Clarification around the DCO

James Bottomley James.Bottomley at HansenPartnership.com
Sun Oct 18 23:19:56 UTC 2020


On Mon, 2020-10-19 at 11:00 +1300, Andrew Bartlett via samba-technical
wrote:
> On Sun, 2020-10-18 at 13:38 -0700, James Bottomley via samba-
> technical
> wrote:
> > On Fri, 2020-10-16 at 19:38 -0700, Bradley M. Kuhn via samba-
> > technical
> > 
> > wrote:
> > 
> > > Jeremy Allison via samba-technical wrote:
> > > > Ah, I've just remembered *why* we have a difference from your
> > > > "standard" DCO text.
> > >  
> > > Yes, a tremendous amount of time and effort went into figuring
> > > out the right policy for Samba with regard to contributor
> > > licensing.  Some of those details were reported publicly, and
> > > some were reported privately to the key folks in Samba.  I myself
> > > put in many hours of work on this, as did many other Conservancy
> > > staff, lawyers and Samba volunteers.  Nothing has changed with
> > > regard to the analysis.  We also had a private discussion at a
> > > developers' meeting at a Samba XP about the reasoning, IIRC.
> > 
> > In legal terms you usually really, really don't want to be special
> > because it causes all sorts of complications if there's any
> > litigation.
> > 
> > This reasoning lies at the heart of our desire to move the DCO
> > beyond the kernel, because if we keep it to the kernel it becomes
> > our legal specialness problem in the same way.
> 
> That is all well and good, but the way this is playing out here is
> really awful.
> 
> It would be one thing if somebody, perhaps you, came to our project
> politely suggesting 'have you considered the benefits of'...
> 
> The process here is just rubbing everyone up the wrong way.

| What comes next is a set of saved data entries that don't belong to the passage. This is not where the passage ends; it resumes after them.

-- ==== Sys2Proof/Tests/Slice0.lean ====
section
/-! SUPPORT. Tests, each on one operation, with expected values from spec/95_test_vectors.md (the part is named); and for every
statement with hypotheses a concrete state and operands that meet them together. -/

namespace Sys2Proof.Tests

set_option Elab.async false

open Machine

/-- Message `A` of 95_test_vectors.md part 1. -/
def msgA : Message := ⟨0x6c, 0x10, 4, [0xde, 0xad, 0xbe, 0xef], 0xb6a4, rfl⟩
/-- Message `B`. -/
def msgB : Message := ⟨0x6c, 0x10, 1, [0x01], 0x7693, rfl⟩
/-- Message `C`. -/
def msgC : Message := ⟨0x6c, 0x10, 2, [0x02, 0x03], 0xb131, rfl⟩
/-- Message `D`. -/
def msgD : Message := ⟨0x6c, 0x20, 1, [0xaa], 0xb7b7, rfl⟩
/-- Message `X`. -/
def msgX : Message := ⟨0x55, 0x33, 3, [0x01, 0x02, 0x03], 0x2b44, rfl⟩
/-- Message `P10`. -/
def msgP10 : Message := ⟨0x4c, 0x10, 0, [], 0x6bbf, rfl⟩
/-- `A` with its last byte changed to `a5` (parts 2.2, 2.5). -/
def msgBad : Message := { msgA with crc := 0xb6a5 }

/-- The answer is a next state with the property. -/
def answers (o : Host.Outcome State Fault Refusal) (p : State → Bool) : Bool :=
  match o with
  | .next t => p t
  | _ => false

/-- A state with `seen` and `pend` given. -/
def relayState (seen : List Byte) (pend : List Message) : State :=
  { State.reset with seen := seen, pend := pend }

/-- A parser in the middle of a frame. -/
def collecting (pos : BitVec 9) (len : Byte) : State :=
  { State.reset with pState := .collecting, pos := pos, mType := 0x6c, mLen := len }

/-- Ten seen addresses and three full queues. -/
def fullState : State :=
  { State.reset with
    seen := [0x10, 1, 2, 3, 4, 5, 6, 7, 8, 9],
    pend := List.replicate 100 msgA, b2h := List.replicate 100 msgP10, h2b := List.replicate 100 msgA }

/-! ## WellFormed: each check refuses an ill-formed term -/

theorem test_ill_formed_tPoll : (Instr.tPoll .bus msgA).wellFormed = false := by decide
theorem test_ill_formed_tData : (Instr.tData .bus msgP10).wellFormed = false := by decide
theorem test_ill_formed_tOther : (Instr.tOther .bus msgA).wellFormed = false ∧
    (Instr.tOther .host msgP10).wellFormed = false := by decide
/-- 10_state.md R11: a record whose data is not as long as its length field says is no Message, so no frame decodes to one. -/
theorem test_short_frame_is_no_message : decodeFrame [0x6c, 0x10, 0x04, 0xde] = none := by decide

I understand, so let me try to explain why this all blew up.  The
origin is a row on another list which is populated by a load of
lawyers, a lot of whom are also Corporate Counsels.  This other list is
governed by Chatham House Rules

https://www.chathamhouse.org/about-us/chatham-house-rule

Which forbids quoting what was said and who said it.  However, I'll try
to describe what happened without violating this rule.

For background, a large number of corporations, through their counsels
(who are mostly on this other list), have requested changes to the DCO
over the years (a lot of which were trying to prevent patent capture). 
All of which requests we've rejected on the grounds of not wanting to
cause DCO fragmentation.  On this other lists, there was a discussion
of the DCO which lead to the implication that we'd authorized Samba's
change while refusing all of theirs'. We were forced to deny this
implication robustly in case the other list members got the wrong idea.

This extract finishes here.